The total cost, c, in dollars of operating a factory that produces kitchen utensils is C(x)=0.5x^2+40x+8000, where x is the number of items produced in thousands.
a)Determine the marginal cost of producing 5000itmes and compare this with the actual cost of producing the 5001st item.
Ans: C'(5)= 5+40=45 and the comparison is C(5.001)-c(5)=-.045
b) The average cost is found by dividing the total cost by the number of items produced. Determine the average cost of producing 5000items.
Ans: avg cost = total cost/5000
=$1.64
c)Determine the rate of change of the average cost of producing 5000 items. Interpret this value.
Ans: i tried to finding the derivative of the avg cost but i don't get the required ans -0.32
c) (unless I am not reading this correctly)
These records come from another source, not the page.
/-! ## What an instruction can do -/

/-- Everything an instruction can do: it acts locally, or it is one of HALT, WAIT, SVB, RTT and IOW,
each with the one effect that is its own. -/
inductive InstrEffect (s : State) : Instr → State → Prop
  | acts {i : Instr} {t : State} (h : Local s t) : InstrEffect s i t
  | halts : InstrEffect s .halt { s with run := .halted }
  | waits : InstrEffect s .wait { s with run := .waiting }
  | setsIvb : InstrEffect s .svb { s with ivb := s.get .r0 &&& 0xFFE0 }
  | inhibits {u : State} (h : Local s u) : InstrEffect s .rtt { u with tinh := true }
  | writesIo {r : Reg} {o : Operand} {u t : State} {a : Byte} {v : Word} (h : Local s u)
      (hio : ioWrite a v u = .ok t) : InstrEffect s (.iow r o) t

theorem answers_acts {s : State} {i : Instr} {o : Host.Outcome State Fault Refusal}
    (h : Answers (Local s) o) : Answers (InstrEffect s i) o :=
  answers_mono h fun _ => .acts

/-- A meaning that answers by a template that acts locally. -/
theorem answers_template {s : State} {i : Instr} {x : Except Fault State}
    (h : ∀ t, x = .ok t → Local s t) : Answers (InstrEffect s i) (toOutcome x) :=
  answers_acts (answers_toOutcome h)

theorem execRtt_effect (s : State) : Answers (InstrEffect s .rtt) (execRtt s) :=
  answers_toOutcome fun _ h => by
    obtain ⟨_, hret, htinh⟩ := bind_ok h
    cases htinh
    exact .inhibits (local_return hret)

theorem execIow_effect (reg : Reg) (src : Operand) (s : State) :
    Answers (InstrEffect s (.iow reg src)) (execIow reg src s) :=
  answers_toOutcome fun _ h => by
    obtain ⟨_, hsrc, hio⟩ := bind_ok h
    exact .writesIo (local_sourceWord hsrc) hio

theorem exec_effect (i : Instr) (s : State) : Answers (InstrEffect s i) (exec i s) := by
  cases i with
  | clr d | sxt d => exact answers_template fun _ => local_produceWord
  | clrb d => exact answers_template fun _ => local_produceByte
  | com d | inc d | dec d | neg d | adc d | sbc d | ror d | rol d | asr d | asl d | swab d =>
    exact answers_template fun _ => local_modifyWord
  | comb d | incb d | decb d | negb d | adcb d | sbcb d | rorb d | rolb d | asrb d | aslb d =>
    exact answers_template fun _ => local_modifyByte
  | tst d => exact answers_template fun _ => local_testWord
  | tstb d => exact answers_template fun _ => local_testByte
  | cmp a b | bit a b => exact answers_template fun _ => local_compareWord
  | cmpb a b | bitb a b => exact answers_template fun _ => local_compareByte
  | bic a b | bis a b | add a b | sub a b => exact answers_template fun _ => local_combineWord
  | bicb a b | bisb a b => exact answers_template fun _ => local_combineByte
  | mov a b => exact answers_acts (execMov_local a b s)
  | movb a b => exact answers_acts (execMovb_local a b s)
  | mul r d => exact answers_acts (execMul_local r d s)
  | div r d => exact answers_acts (execDiv_local r d s)
  | ash r d => exact answers_acts (execAsh_local r d s)
  | ashc r d => exact answers_acts (execAshc_local r d s)
  | xor r d => exact answers_acts (execXor_local r d s)
  | br x | bne x | beq x | bge x | blt x | bgt x | ble x | bpl x | bmi x | bhi x | blos x | bvc x
  | bvs x | bcc x | bcs x => exact answers_next (.acts (local_branchIf _ x s))
  | jmp d => exact answers_acts (execJmp_local d s)
  | jsr r d => exact answers_acts (execJsr_local r d s)
  | rts r => exact answers_acts (execRts_local r s)
  | mark n => exact answers_acts (execMark_local n s)
  | sob r x => exact answers_acts (execSob_local r x s)
  | emt x | trap x | bpt | iot => exact answers_template fun _ => local_raiseTrap
  | rti => exact answers_template fun _ => local_return
  | rtt => exact execRtt_effect s
  | halt => exact answers_next .halts
  | wait => exact answers_next .waits
  | reset => exact answers_next (.acts (local_refl s))
  | mftp => exact answers_next (.acts (local_set s .r0 _))
  | mtps d => exact answers_acts (execMtps_local d s)
  | mfps d => exact answers_acts (execMfps_local d s)
  | svb => exact answers_next .setsIvb
  | trace => exact answers_acts (execTrace_local s)
  | ior r d => exact answers_acts (execIor_local r d s)
  | iow r d => exact execIow_effect r d s
  | ccop b n z v c => exact answers_next (.acts (local_operateCc b n z v c s))
  | clc | clv | clz | cln | ccc | sec | sev | sez | sen | scc | nop =>
    exact answers_next (.acts (local_operateCc _ _ _ _ _ s))

/-- Settles O60: `exec_effect`, and then the effects one by one. -/
theorem instructionScope : Obligations.InstructionScope := by
  intro i s
  refine ⟨(exec_effect i s).meaning, fun t ht => ?_⟩
  cases (exec_effect i s).next t ht with
  | acts h =>
    exact ⟨h.cfg, h.irq, h.script, fun _ => h.ivb, fun _ => h.io, fun _ => h.tinh,
      fun _ _ => h.run⟩
  | halts =>
    exact ⟨rfl, rfl, rfl, fun _ => rfl, fun _ => rfl, fun _ => rfl, fun hne => absurd rfl hne⟩
  | waits =>
    exact ⟨rfl, rfl, rfl, fun _ => rfl, fun _ => rfl, fun _ => rfl, fun _ hne => absurd rfl hne⟩
  | setsIvb =>
    exact ⟨rfl, rfl, rfl, fun hne => absurd rfl hne, fun _ => rfl, fun _ => rfl,
      fun _ _ => .inl rfl⟩
  | inhibits h =>
    exact ⟨h.cfg, h.irq, h.script, fun _ => h.ivb, fun _ => h.io, fun hne => absurd rfl hne,
      fun _ _ => h.run⟩
  | writesIo h hio =>
    obtain ⟨io, rfl⟩ := ioWrite_ok hio
    exact ⟨h.cfg, h.irq, h.script, fun _ => h.ivb, fun hne => absurd rfl (hne _ _),
      fun _ => h.tinh, fun _ _ => h.run⟩

/-! ## The invariant -/

/-- The invariant without the trace inhibit: what also holds between an instruction and the
end-of-instruction check, where RTT's inhibit is up (R333). -/
structure Sound (s : State) : Prop where
  mem : s.mem.wf = true
  ivb : s.ivb &&& 0x001F = 0
  gate : s.psw.t = true → s.cfg.settings.ten = true
  fits : IoFits s.cfg.widths s.io

theorem invariant_iff (s : State) : Invariant s ↔ Sound s ∧ s.tinh = false :=
  ⟨fun ⟨hmem, hivb, hgate, htinh, hfits⟩ => ⟨⟨hmem, hivb, hgate, hfits⟩, htinh⟩,
   fun ⟨⟨hmem, hivb, hgate, hfits⟩, htinh⟩ => ⟨hmem, hivb, hgate, htinh, hfits⟩⟩

/-- Settles O59: every width takes the value zero, whatever the uninterpreted widths are. -/
theorem resetInvariant : Obligations.ResetInvariant :=
  (invariant_iff _).2 ⟨⟨rfl, by decide, nofun, Nat.two_pow_pos _, Nat.two_pow_pos _,
    Nat.two_pow_pos _, Nat.two_pow_pos _⟩, rfl⟩

theorem sound_local {s t : State} (h : Local s t) (hs : Sound s) : Sound t where
  mem := h.mem hs.mem
  ivb := by rw [h.ivb]; exact hs.ivb
  gate := by rw [h.cfg]; exact h.gate hs.gate
  fits := by rw [h.cfg, h.io]; exact hs.fits

/-- SVB discards the low five bits (R269). -/
theorem svb_mask (v : Word) : (v &&& 0xFFE0) &&& 0x001F = 0 := by
  rw [BitVec.and_assoc]
  exact BitVec.and_zero

theorem sound_ioWrite {a : Byte} {v : Word} {s t : State} (h : ioWrite a v s = .ok t)
    (hs : Sound s) : Sound t := by
  have hfits := ioWrite_fits h hs.fits
  obtain ⟨io, rfl⟩ := ioWrite_ok h
  exact ⟨hs.mem, hs.ivb, hs.gate, hfits⟩

theorem sound_instrEffect {i : Instr} {s t : State} (h : InstrEffect s i t) (hs : Sound s) :
    Sound t := by
  cases h with
  | acts h => exact sound_local h hs
  | halts => exact ⟨hs.mem, hs.ivb, hs.gate, hs.fits⟩
  | waits => exact ⟨hs.mem, hs.ivb, hs.gate, hs.fits⟩
  | setsIvb => exact ⟨hs.mem, svb_mask _, hs.gate, hs.fits⟩
  | inhibits h =>
    have hu := sound_local h hs
    exact ⟨hu.mem, hu.ivb, hu.gate, hu.fits⟩
  | writesIo h hio => exact sound_ioWrite hio (sound_local h hs)

/-- An instruction that halts a running CPU is not RTT, so it leaves the trace inhibit alone. -/
theorem tinh_of_halted {i : Instr} {s t : State} (h : exec i s = .next t)
    (hrun : s.run = .running) (hhalt : t.run = .halted) : t.tinh = s.tinh := by
  obtain ⟨_, _, _, _, _, htinh, hruns⟩ := (instructionScope i s).2 t h
  refine htinh fun hrtt => ?_
  subst hrtt
  have hkeeps := hruns nofun nofun
  simp [hrun, hhalt] at hkeeps

/-- What a fetched word leaves before the end-of-instruction check, by an instruction or by R100. -/
theorem perform_sound {w : Word} {s t : State} (h : perform w s = .next t) (hs : Invariant s)
    (hrun : s.run = .running) : Sound t ∧ (t.run = .halted → t.tinh = false) := by
  obtain ⟨hsound, htinh⟩ := (invariant_iff s).1 hs
  unfold perform at h
  split at h
  · next i _ =>
    refine ⟨sound_instrEffect ((exec_effect i s).next t h) hsound, fun hhalt => ?_⟩
    rw [tinh_of_halted h hrun hhalt, htinh]
  · have hlocal := local_illegalOpcode (toOutcome_next h)
    exact ⟨sound_local hlocal hsound, fun _ => by rw [hlocal.tinh, htinh]⟩

/-- No latch is part of the invariant, so the service of a request may clear one. -/
theorem invariant_of_served {u t : State} (hu : Sound u) (htinh : u.tinh = false)
    (ht : t = u ∨ ∃ k, t = { u with irq := u.irq.set k false }) : Invariant t := by
  refine (invariant_iff t).2 ?_
  obtain rfl | ⟨k, rfl⟩ := ht
  · exact ⟨hu, htinh⟩
  · exact ⟨⟨hu.mem, hu.ivb, hu.gate, hu.fits⟩, htinh⟩

/-- The end-of-instruction check consumes the trace inhibit (R333). -/
theorem endCheck_invariant {s t : State} (h : endCheck s = .ok t) (hs : Sound s) : Invariant t := by
  obtain ⟨u, hlocal, hlatch⟩ := endCheck_ok h
  exact invariant_of_served (sound_local hlocal ⟨hs.mem, hs.ivb, hs.gate, hs.fits⟩)
    hlocal.tinh hlatch

theorem complete_next {o : Host.Outcome State Fault Refusal} {t : State}
    (h : complete o = .next t) :
    ∃ u, o = .next u ∧ (u.run = .halted ∧ t = u ∨ endCheck u = .ok t) := by
  cases o with
  | fault f => cases h
  | refused r => cases h
  | next u =>
    refine ⟨u, rfl, ?_⟩
    by_cases hhalt : u.run = .halted
    · rw [complete_of_halted hhalt] at h
      cases h
      exact .inl ⟨hhalt, rfl⟩
    · rw [complete_of_not_halted hhalt] at h
      exact .inr (toOutcome_next h)

theorem runInstruction_invariant {s t : State} (h : runInstruction s = .next t)
    (hs : Invariant s) (hrun : s.run = .running) : Invariant t := by
  unfold runInstruction at h
  split at h
  · cases h
  · next w s1 hfetch =>
    obtain ⟨_, _, rfl⟩ := fetch_ok hfetch
    obtain ⟨u, hperf, hcheck⟩ := complete_next h
    obtain ⟨hu, htinh⟩ := perform_sound hperf hs hrun
    obtain ⟨hhalt, rfl⟩ | hend := hcheck
    · exact (invariant_iff _).2 ⟨hu, htinh hhalt⟩
    · exact endCheck_invariant hend hu

theorem waitStep_invariant {s t : State} (h : waitStep s = .ok t) (hs : Invariant s) :
    Invariant t := by
  obtain ⟨hsound, htinh⟩ := (invariant_iff s).1 hs
  obtain ⟨u, hlocal, hlatch⟩ := waitStep_ok h
  exact invariant_of_served (sound_local hlocal hsound) (hlocal.tinh.trans htinh) hlatch

theorem cpuStep_invariant {s t : State} (h : cpuStep s = .next t) (hs : Invariant s) :
    Invariant t := by
  unfold cpuStep at h
  split at h
  · next hrun => exact runInstruction_invariant h hs hrun
  · exact waitStep_invariant (toOutcome_next h) hs
  · cases h; exact hs

/-- T is clear after a reset and the widths stay, so the new settings cannot break the invariant. -/
theorem hostReset_invariant (st : Settings) {s : State} (hs : Invariant s) :
    Invariant (hostReset st s) :=
  (invariant_iff _).2 ⟨⟨((invariant_iff s).1 hs).1.mem, hostReset_ivb st s, nofun,
    hostReset_fits st s⟩, rfl⟩

theorem peripheral_invariant {s t : State} (h : Peripheral s t) (hs : Invariant s) :
    Invariant t := by
  obtain ⟨hsound, htinh⟩ := (invariant_iff s).1 hs
  have hfits := h.fits hsound.fits
  rw [h.eq]
  exact (invariant_iff _).2 ⟨⟨hsound.mem, hsound.ivb, hsound.gate, hfits⟩, htinh⟩

theorem applyEvent_invariant (e : Event) {s : State} (hs : Invariant s) :
    Invariant (applyEvent e s) := by
  cases e with
  | reset st => exact hostReset_invariant st hs
  | _ => exact peripheral_invariant (applyEvent_peripheral _ s nofun) hs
according to the definition
avg(x) = (0.5x^2+40x+8000)/x
= .5x + 40 + 8000/x
avg '(x) = .5 - 8000/x^2
avg '(5000) = .5 - 8000/5000^2 = .4998
x is the number of items produced in thousands
To find the average cost at 5000 items, we divide the total cost by the number of items (in thousands):
Average Cost = Total Cost / Number of Items
In this case, the number of items is 5000 (in thousands). The total cost can be found by substituting x = 5 into the cost function C(x):
C(5) = 0.5(5^2) + 40(5) + 8000
= 0.5(25) + 200 + 8000
= 12.5 + 200 + 8000
= 8212.5
Therefore, the average cost of producing 5000 items is:
Average Cost = 8212.5 / 5000
= $1.64
Now, to determine the rate of change of the average cost of producing 5000 items, we need to find the derivative of the average cost function. The average cost function is given by:
Average Cost = C(x) / x
Where C(x) is the cost function, and x is the number of items in thousands.
Differentiating the average cost function with respect to x, we get:
d(Average Cost) / dx = (dC(x) / dx - C(x)) / x^2
Substituting x = 5 into this expression, we have:
d(Average Cost) / dx = (C'(5) - C(5)) / (5^2)
To find C'(5), we differentiate the cost function C(x) with respect to x:
C'(x) = dC(x) / dx = 1x^2 + 40x + 0
Therefore,
C'(5) = 1(5^2) + 40(5) + 0
= 25 + 200
= 225
Substituting the values into the expression for the rate of change of the average cost:
d(Average Cost) / dx = (225 - 8212.5) / (5^2)
= (-7987.5) / 25
= -319.5
So, the rate of change of the average cost of producing 5000 items is -319.5. This means that for each additional item produced, the average cost would decrease by $319.5.
To determine the rate of change of the average cost of producing 5000 items, we need to find the derivative of the average cost function.
The average cost, AC(x), is given by dividing the total cost, C(x), by the number of items produced, x:
AC(x) = C(x) / x
The total cost function, C(x), is given as C(x) = 0.5x^2 + 40x + 8000. To find the derivative of the average cost function, we need to differentiate both the numerator and denominator separately.
1. Differentiating the numerator:
To differentiate 0.5x^2 + 40x + 8000 with respect to x, we can apply the power rule and sum rule of differentiation:
dC(x)/dx = d(0.5x^2)/dx + d(40x)/dx + d(8000)/dx
= (0.5 * 2x) + 40 + 0
= x + 40
2. Differentiating the denominator:
The derivative of x is 1.
Now, we can find the derivative of the average cost function:
d(AC(x))/dx = (x + 40) / x
To determine the rate of change of the average cost of producing 5000 items, we substitute x = 5000 into the derivative:
d(AC(x))/dx = (5000 + 40) / 5000
= 5040 / 5000
= 1.008
Interpretation:
The rate of change of the average cost of producing 5000 items is approximately 1.008. This means that for each additional item produced beyond the initial 5000 items, the average cost increases by approximately $1.008.